We find no reasoned basis for distinguishing Firato from the case before us.   Former Civil Code section 2243, upon which the court in Firato relied, was replaced by Probate Code section 18100 3 , which expanded the protections afforded an innocent purchaser in connection with the acquisition of property conveyed by a trustee.  “[S]ection 18100 was specifically adopted to change the prior law, which placed third party purchasers of trust property on constructive or inquiry notice of possible breaches of trust.   The new law gives such purchasers protected bona fide status except where they have actual knowledge of a breach.”  (Adler v. Manor Healthcare Corp. (1992) 7 Cal.App.4th 1110, 1115-1116, 9 Cal.Rptr.2d 732.)

 Appellant argues that Firato is not applicable because the court in Firato did not address the question of a forged document, whereas the Wutzke case is closer to our facts because the reconveyance in Wutzke was forged.   Although the request for the reconveyance in our case was forged, however, the reconveyance itself was not forged.   As in Firato, the reconveyance was executed by the designated trustee under the deed of trust, who was aware of the consequences of the act but was not properly authorized to reconvey.   The  court in Wutzke carefully distinguished the case before it from Firato.   As the court explained, the trustee in Wutzke was not only unauthorized to reconvey the interest described in the deed of trust, but also forged the reconveyance by signing two fictitious names.   A forgery is a “ ‘writing which falsely purports to be the writing of another,’ ” and is executed with the intent to defraud.  (Wutzke, supra, 151 Cal.App.3d at p. 42, 198 Cal.Rptr. 418, quoting Generes v. Justice Court (1980) 106 Cal.App.3d 678, 682, 165 Cal.Rptr. 222, italics omitted.)   The reconveyance in Wutzke was forged and was therefore void, and a subsequent purchaser for value could not rely on it.   In Firato, on the other hand, the reconveyance was executed by the designated trustee, and did not purport to be the “writing of another.”  (Wutzke, supra, 151 Cal.App.3d at p. 42, 198 Cal.Rptr. 418.)   It was “merely unauthorized,” as was the reconveyance in our case.  (Id., at p. 40, 198 Cal.Rptr. 418.)  “If a trustee executes an unauthorized reconveyance and the trustor subsequently conveys the property, a grantee who does not have notice of the trustee's lack of authority receives title free and clear of the lien.”  (First Fidelity Thrift & Loan Assn. v. Alliance Bank (1998) 60 Cal.App.4th 1433, 1441, 71 Cal.Rptr.2d 295, italics in original, citing Firato v. Tuttle, supra, 48 Cal.2d at p. 139, 308 P.2d 333.)   We find Firato to be controlling here.


The judgment is affirmed.


1.   For reasons which are not explained, although the amount of the loan was $150,000, the deed of trust was in the amount of $400,000.

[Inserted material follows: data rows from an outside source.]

/-- R407: RESET_DSP sets every item of the DSP history state and both payload images to their reset values, and changes
no other byte of memory and nothing else but CMD_DONE. -/
def Obligations.ResetDspClears : Prop :=
  ∀ s : State, ∃ t, exec .resetDsp s = .next t
    ∧ t = { s.doneWith 0x01#7 t.now with dsp := t.dsp, mem := t.mem }
    ∧ t.dsp = { bandSm := Vector.replicate 12 0x00000000#32, chSm := Vector.replicate 12 0x00000000#32,
                nfloor := 0x00000000#32, floorSeeded := false, env := 0x00000000#32, sinceOnset := 65535#16,
                note := 255#8, nstr := 0#8, candPc := 255#8, candCnt := 0#8, susActive := false, susPc := 255#8,
                vis := Vector.replicate 12 0x00000000#32, gavg := 0x00000000#32 }
    ∧ ImagesCleared s.mem t.mem

/-- R408, R411, R412, R413: RESET_DECODER returns the decoder to its initial state; CLEAR_COUNTERS clears the six
counters and both error records; RESET_SEQ restarts the three transmit sequence counters; FLUSH_TX empties the TX FIFO
(TX_LEVEL = 0, STATUS.TX_EMPTY = 1). Each sets CMD_DONE and changes nothing else. -/
def Obligations.MaintenanceCommands : Prop :=
  ∀ s : State,
    (∃ t, exec .resetDecoder s = .next t ∧ t = { s.doneWith 0x01#7 t.now with dec := emptyDecoder 0#16 })
    ∧ (∃ t, exec .clearCounters s = .next t
        ∧ t = { s.doneWith 0x01#7 t.now with cnt := t.cnt, cmdErr := 0x00000000#32, decErr := 0x00000000#32 }
        ∧ t.cnt = { rxOk := 0#32, lenErr := 0#32, frameErr := 0#32, crcErr := 0#32, stale := 0#32, txDrop := 0#32 })
    ∧ (∃ t, exec .resetSeq s = .next t
        ∧ t = { s.doneWith 0x01#7 t.now with seqTx := { feature := 0x00#8, command := 0x00#8, aux := 0x00#8 } })
    ∧ (∃ t, exec .flushTx s = .next t ∧ t = { s.doneWith 0x01#7 t.now with txFifo := [] }
        ∧ t.readAt 0x028 = 0x00000000#32 ∧ (t.readAt 0x00C).getLsbD 2 = true)

/-! ## The frame-sending commands (40_command_engine.md section 3, 45_frame_encoder.md) -/

/-- R404, R405, R410: SEND_FEATURE sends the 68 bytes of FEAT_IMG, SEND_AUX the 36 bytes of AUX_IMG, SEND_COMMAND mode,
pattern and brightness of TX_CMD and 65 zero bytes, each as one frame of its type. -/
def Obligations.SendCommands : Prop :=
  SendsFrame .sendFeature 0x02#8 .feature 0x01#8 0x44#8 (fun s => s.bytesAt 0x600 68)
  ∧ SendsFrame .sendAux 0x03#8 .aux 0x03#8 0x24#8 (fun s => s.bytesAt 0x680 36)
  ∧ SendsFrame .sendCommand 0x04#8 .command 0x02#8 0x44#8
      (fun s => [s.txCmd.mode, s.txCmd.pattern, s.txCmd.brightness] ++ List.replicate 65 0x00#8)

/-- R406: SEND_RAW sends the first `LEN(TYPE)` bytes of TX_RAW as a frame of that type; TYPE = 0 completes with
BAD_OPCODE and does nothing else. -/
def Obligations.SendRawSends : Prop :=
  SendsFrame .sendRawFeature 0x05#8 .feature 0x01#8 0x44#8 (fun s => s.bytesAt 0x880 68)
  ∧ SendsFrame .sendRawCommand 0x05#8 .command 0x02#8 0x44#8 (fun s => s.bytesAt 0x880 68)
  ∧ SendsFrame .sendRawAux 0x05#8 .aux 0x03#8 0x24#8 (fun s => s.bytesAt 0x880 36)
  ∧ (∀ s : State, s.pending = some { op := 0x05#8, typ := 0#2 } →
      ∃ t, engineStep true s = .next t ∧ t = { s.doneWith 0x41#7 t.now with cmdErr := 0x00000501#32 })

/-! ## CRC16 (45_frame_encoder.md R650, R658) -/

/-- From R650, most significant bit first: the CRC is the same when the bits of each byte enter one by one, bit 7 first, each
compared with the bit that leaves the register. -/
def Obligations.CrcIsBitSerial : Prop :=
  ∀ ds : List Byte,
    crc16 ds =
      (ds.flatMap (fun d => [d.getLsbD 7, d.getLsbD 6, d.getLsbD 5, d.getLsbD 4, d.getLsbD 3, d.getLsbD 2, d.getLsbD 1,
        d.getLsbD 0])).foldl
        (fun (c : BitVec 16) (b : Bool) => if c.getLsbD 15 != b then (c <<< 1) ^^^ 0x1021#16 else c <<< 1) 0xFFFF#16

/-- Any change of one covered byte, and so any single-bit error, changes the CRC. The spec derives this (R658: "Every
single-bit error in the `L + 3` covered bytes changes the CRC") from R650; here it is for a byte, and for any length. -/
def Obligations.CrcDetectsOneByte : Prop :=
  ∀ (before after : List Byte) (a b : Byte), a ≠ b → crc16 (before ++ a :: after) ≠ crc16 (before ++ b :: after)

/-! ## ANALYZE: checks, completion, frames (40_command_engine.md R402, R403) -/

/-- R402, R801, R809: the first failing configuration check refuses ANALYZE: CMD_ERR takes its code, opcode 0x01 and its
detail, and nothing else changes but CMD_DONE and CMD_ERR in IRQ_STATUS. -/
def Obligations.AnalyzeRefusals : Prop :=
  ∀ s : State,
    (∀ i : Fin 12, i.val < s.ctrl.nbands.toNat → ¬ RangeLegal s.param.nBins s.cfg.bandRange[i] →
      (∀ j : Fin 12, j < i → RangeLegal s.param.nBins s.cfg.bandRange[j]) →
      ∃ t, exec .analyze s = .next t
        ∧ t = { s.doneWith 0x41#7 t.now with cmdErr := 0x00#8 ++ BitVec.ofNat 8 i.val ++ 0x01#8 ++ 0x03#8 })
    ∧ (s.ctrl.nbands ≤ 12#4 → s.BandsLegal → ¬ RangeLegal s.param.nBins s.cfg.chRange →
        ∃ t, exec .analyze s = .next t ∧ t = { s.doneWith 0x41#7 t.now with cmdErr := 0x000C0103#32 })
    ∧ (s.ctrl.nbands ≤ 12#4 → s.BandsLegal → RangeLegal s.param.nBins s.cfg.chRange →
        ¬ RangeLegal s.param.nBins s.cfg.vocRange →
        ∃ t, exec .analyze s = .next t ∧ t = { s.doneWith 0x41#7 t.now with cmdErr := 0x000D0103#32 })
    ∧ (s.ctrl.nbands ≤ 12#4 → s.BandsLegal → RangeLegal s.param.nBins s.cfg.chRange →
        RangeLegal s.param.nBins s.cfg.vocRange → ¬ RangeLegal s.param.nBins s.cfg.pkRange →
        ∃ t, exec .analyze s = .next t ∧ t = { s.doneWith 0x41#7 t.now with cmdErr := 0x000E0103#32 })
    ∧ (s.ctrl.nbands ≤ 12#4 → s.BandsLegal → RangeLegal s.param.nBins s.cfg.chRange →
        RangeLegal s.param.nBins s.cfg.vocRange → RangeLegal s.param.nBins s.cfg.pkRange → ¬ s.MasksDisjoint →
        ∃ t, exec .analyze s = .next t ∧ t = { s.doneWith 0x41#7 t.now with cmdErr := 0x00000104#32 })

/-- R402: with a legal configuration ANALYZE completes: TICK_CNT and TICK_DONE move on, and outside the DSP history state
and the two payload images it changes only what its automatic frames change, and nothing of that without them. -/
def Obligations.AnalyzeCompletes : Prop :=
  ∀ s : State, s.AnalyzeLegal →
    ∃ t, exec .analyze s = .next t
      ∧ t = { s.doneWith 0x03#7 t.now with
                irqStatus := t.irqStatus, dsp := t.dsp, mem := t.mem, tickCnt := s.tickCnt + 1#32, txFifo := t.txFifo,
                seqTx := t.seqTx, cnt := { s.cnt with txDrop := t.cnt.txDrop }, cmdErr := t.cmdErr }
      ∧ (t.irqStatus = s.irqStatus ||| 0x03#7 ∨ t.irqStatus = s.irqStatus ||| 0x43#7)
      ∧ (∀ a, ¬ (0x600 ≤ a ∧ a < 0x644) → ¬ (0x680 ≤ a ∧ a < 0x6A4) → memRead t.mem a = memRead s.mem a)
      ∧ (s.ctrl.autoFeat = false → s.ctrl.autoAux = false →
          t.txFifo = s.txFifo ∧ t.seqTx = s.seqTx ∧ t.cnt = s.cnt ∧ t.cmdErr = s.cmdErr
            ∧ t.irqStatus = s.irqStatus ||| 0x03#7)

/-- R402, R403, R654, R655, R805: which frames ANALYZE sends: the new FEATURE image when AUTO_FEAT = 1 and some active
band exceeds SILENCE_THR, then the new AUX image when AUTO_AUX = 1; a frame that does not fit is dropped, counted, recorded
and flagged in IRQ_STATUS, and after a dropped FEATURE frame the AUX frame is still tried. -/
def Obligations.AnalyzeAutomaticFrames : Prop :=
  ∀ s : State, s.AnalyzeLegal →
    ∃ t, exec .analyze s = .next t
      ∧ (let gate := s.activeList.any (fun i => fgt t.dsp.bandSm[i] s.cfg.tun.silenceThr)
         let feature := wireFrame 0x01#8 s.seqTx.feature 0x44#8 (t.bytesAt 0x600 68)
         let aux := wireFrame 0x03#8 s.seqTx.aux 0x24#8 (t.bytesAt 0x680 36)
         let free := s.param.txqDepth - s.txFifo.length
         (s.ctrl.autoFeat = true → gate = true → s.ctrl.autoAux = true → 118 ≤ free →
            t.txFifo = s.txFifo ++ feature ++ aux
            ∧ t.seqTx = { s.seqTx with feature := s.seqTx.feature + 1#8, aux := s.seqTx.aux + 1#8 }
            ∧ t.cnt = s.cnt ∧ t.cmdErr = s.cmdErr ∧ t.irqStatus = s.irqStatus ||| 0x03#7)
         ∧ (s.ctrl.autoFeat = true → gate = true → s.ctrl.autoAux = false → 75 ≤ free →
            t.txFifo = s.txFifo ++ feature ∧ t.seqTx = { s.seqTx with feature := s.seqTx.feature + 1#8 }
            ∧ t.cnt = s.cnt ∧ t.cmdErr = s.cmdErr ∧ t.irqStatus = s.irqStatus ||| 0x03#7)
         ∧ (s.ctrl.autoFeat = true → gate = true → s.ctrl.autoAux = false → free < 75 →
            t.txFifo = s.txFifo ∧ t.seqTx = s.seqTx ∧ t.cnt = { s.cnt with txDrop := s.cnt.txDrop + 1#32 }
            ∧ t.cmdErr = 0x00010105#32 ∧ t.irqStatus = s.irqStatus ||| 0x43#7)
         ∧ ((s.ctrl.autoFeat = false ∨ gate = false) → s.ctrl.autoAux = true → 43 ≤ free →
            t.txFifo = s.txFifo ++ aux ∧ t.seqTx = { s.seqTx with aux := s.seqTx.aux + 1#8 }
            ∧ t.cnt = s.cnt ∧ t.cmdErr = s.cmdErr ∧ t.irqStatus = s.irqStatus ||| 0x03#7)
         ∧ ((s.ctrl.autoFeat = false ∨ gate = false) → s.ctrl.autoAux = true → free < 43 →
            t.txFifo = s.txFifo ∧ t.seqTx = s.seqTx ∧ t.cnt = { s.cnt with txDrop := s.cnt.txDrop + 1#32 }
            ∧ t.cmdErr = 0x00030105#32 ∧ t.irqStatus = s.irqStatus ||| 0x43#7)
         ∧ ((s.ctrl.autoFeat = false ∨ gate = false) → s.ctrl.autoAux = false →
            t.txFifo = s.txFifo ∧ t.seqTx = s.seqTx ∧ t.cnt = s.cnt ∧ t.cmdErr = s.cmdErr
            ∧ t.irqStatus = s.irqStatus ||| 0x03#7)
         ∧ (s.ctrl.autoFeat = true → gate = true → s.ctrl.autoAux = true → 75 ≤ free → free < 118 →
            t.txFifo = s.txFifo ++ feature ∧ t.seqTx = { s.seqTx with feature := s.seqTx.feature + 1#8 }
            ∧ t.cnt = { s.cnt with txDrop := s.cnt.txDrop + 1#32 } ∧ t.cmdErr = 0x00030105#32
            ∧ t.irqStatus = s.irqStatus ||| 0x43#7)
         ∧ (s.ctrl.autoFeat = true → gate = true → s.ctrl.autoAux = true → 43 ≤ free → free < 75 →
            t.txFifo = s.txFifo ++ aux ∧ t.seqTx = { s.seqTx with aux := s.seqTx.aux + 1#8 }
            ∧ t.cnt = { s.cnt with txDrop := s.cnt.txDrop + 1#32 } ∧ t.cmdErr = 0x00010105#32
            ∧ t.irqStatus = s.irqStatus ||| 0x43#7)
         ∧ (s.ctrl.autoFeat = true → gate = true → s.ctrl.autoAux = true → free < 43 →
            t.txFifo = s.txFifo ∧ t.seqTx = s.seqTx
            ∧ t.cnt = { s.cnt with txDrop := s.cnt.txDrop + 2#32 } ∧ t.cmdErr = 0x00030105#32
            ∧ t.irqStatus = s.irqStatus ||| 0x43#7))

/-! ## ANALYZE: what each stage computes (41 to 44) -/

/-- R451, R452, R453 (and R454 for the inactive bands): RMS, gain and tilt, smoothing; the new energies stand in FEAT_IMG
words 0 to 11 (R320). -/
def Obligations.AnalyzeBandEnergies : Prop :=
  ∀ s : State, s.AnalyzeLegal →
    ∃ t, exec .analyze s = .next t
      ∧ ∀ i : Fin 12,
        (i.val < s.ctrl.nbands.toNat →
          t.dsp.bandSm[i] = fadd (fmul s.cfg.tun.alphaBand s.dsp.bandSm[i])
            (fmul (fsub 0x3F800000#32 s.cfg.tun.alphaBand) (s.rawEnergy i)))
        ∧ (s.ctrl.nbands.toNat ≤ i.val → t.dsp.bandSm[i] = 0x00000000#32)
        ∧ memReadWord t.mem (0x600 + 4 * i.val) = t.dsp.bandSm[i]

/-- R501, R502: the power of the bins of each pitch class, its root, smoothed. -/
def Obligations.AnalyzeChroma : Prop :=
  ∀ s : State, s.AnalyzeLegal →
    ∃ t, exec .analyze s = .next t
      ∧ ∀ p : Fin 12, t.dsp.chSm[p] = fadd (fmul s.cfg.tun.alphaChroma s.dsp.chSm[p])
          (fmul (fsub 0x3F800000#32 s.cfg.tun.alphaChroma) (s.chromaAmp p))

2.   Former Civil Code section 2243 provided that “Everyone to whom property is transferred in violation of a trust, holds the same as an involuntary trustee under such trust, unless he purchased it in good faith, and for a valuable consideration.”  (Repealed by Stats.1986, ch. 820, § 7, p. 2730.)

3.   Probate Code section 18100 provides as follows:  “With respect to a third person dealing with a trustee or assisting a trustee in the conduct of a transaction, if the third person acts in good faith and for a valuable consideration and without actual knowledge that the trustee is exceeding the trustee's powers or improperly exercising them:  (a) The third person is not bound to inquire whether the trustee has power to act or is properly exercising a power and may assume without inquiry the existence of a trust power and its proper exercise. (b) The third person is fully protected in dealing with or assisting the trustee just as if the trustee has and is properly exercising the power the trustee purports to exercise.”


PREMO, Acting P.J., and WUNDERLICH, J., concur.